(What you need to do): Produce again, without any change, the lines running from the one with "def presentWord (w" through the final line of the data below, and only those.

(Input for this task):
-- ==== Sys2Proof/Machine/Dispatch.lean ====
section
/-!
DEFINITION. One arm per event, each a direct call of its meaning (30_encoding.md R66).
-/

namespace Sys2Proof.Machine

def exec (i : Instr) (s : State) : Host.Outcome State Fault Refusal :=
  match i with
  | .nop => Sys2Proof.Machine.execNop s
  | .rst => Sys2Proof.Machine.execRst s
  | .crcClr => Sys2Proof.Machine.execCrcClr s
  | .crcByte b => Sys2Proof.Machine.execCrcByte b s
  | .crcFin => Sys2Proof.Machine.execCrcFin s
  | .txClr => Sys2Proof.Machine.execTxClr s
  | .txPut b => Sys2Proof.Machine.execTxPut b s
  | .txEnd => Sys2Proof.Machine.execTxEnd s
  | .setTlimit v => Sys2Proof.Machine.execSetTlimit v s
  | .setExplen v => Sys2Proof.Machine.execSetExplen v s
  | .rxStart m => Sys2Proof.Machine.execRxStart m s
  | .rxByte b => Sys2Proof.Machine.execRxByte b s
  | .tick => Sys2Proof.Machine.execTick s
  | .rd a => Sys2Proof.Machine.execRd a s

end Sys2Proof.Machine
end

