-- ==== Sys2Proof/Machine/Ports.lean ====
section
/-!
DEFINITION. The ports of the block (30_encoding.md R71): which event the input presents next, and the two outputs.
-/

namespace Sys2Proof.Machine

/-- What one step consumes. -/
inductive Event where
  /-- A word of the host port. -/
  | host (w : EventWord)
  /-- RX_BYTE of the line port. -/
  | line (b : Byte)
  /-- TICK of the timebase. -/
  | timebase
  /-- `rst_n` held low. -/
  | pin
  /-- A clock cycle in which no port presents an event. -/
  | quiet
  deriving DecidableEq, Repr

/-- Puts back what is left of a clock cycle; a cycle with nothing left is over. -/
def putBack (c : PortCycle) (rest : List Input) : List Input :=
  if c = ⟨none, none, false⟩ then rest else .cycle c :: rest

/-- The next event of an input and what is left of it. Events of one cycle come in the order host, line, timebase
(30_encoding.md R71, 20_memory.md R47). -/
def nextEvent : List Input → Option (Event × List Input)
  | [] => none
  | .resetPin :: rest => some (.pin, rest)
  | .cycle ⟨some w, rx, tick⟩ :: rest => some (.host w, putBack ⟨none, rx, tick⟩ rest)
  | .cycle ⟨none, some b, tick⟩ :: rest => some (.line b, putBack ⟨none, none, tick⟩ rest)
  | .cycle ⟨none, none, true⟩ :: rest => some (.timebase, rest)
  | .cycle ⟨none, none, false⟩ :: rest => some (.quiet, rest)

/-- The input moved past an event, and the number of the next free draw. -/
def advance (rest : List Input) (draws : Nat) (s : State) : State := { s with inputs := rest, draws := draws }

/-- The state an instruction sees when it is consumed (log 1, log 4). -/
def consume (i : Instr) (rest : List Input) (s : State) : State := advance rest (drawsAfter i s.draws) s

/-- A word presented on the host port in a clock cycle of its own, before everything else of the input
(log 1). -/
def presentWord (w : EventWord) (s : State) : State :=
  { s with inputs := .cycle ⟨some w, none, false⟩ :: s.inputs }

/-- The output `rdata[15:0]` (30_encoding.md R71). -/
def rdataPort (s : State) : Word := s.rdata

/-- The output `st[1:0]`, a level showing `ST` (30_encoding.md R71, 60_exceptions.md R160). -/
def stPort (s : State) : BitVec 2 := stCode s.st

end Sys2Proof.Machine
end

(Answer section):
def presentWord (w : EventWord) (s : State) : State :=
  { s with inputs := .cycle ⟨some w, none, false⟩ :: s.inputs }

/-- The output `rdata[15:0]` (30_encoding.md R71). -/
def rdataPort (s : State) : Word := s.rdata

/-- The output `st[1:0]`, a level showing `ST` (30_encoding.md R71, 60_exceptions.md R160). -/
def stPort (s : State) : BitVec 2 := stCode s.st

end Sys2Proof.Machine
end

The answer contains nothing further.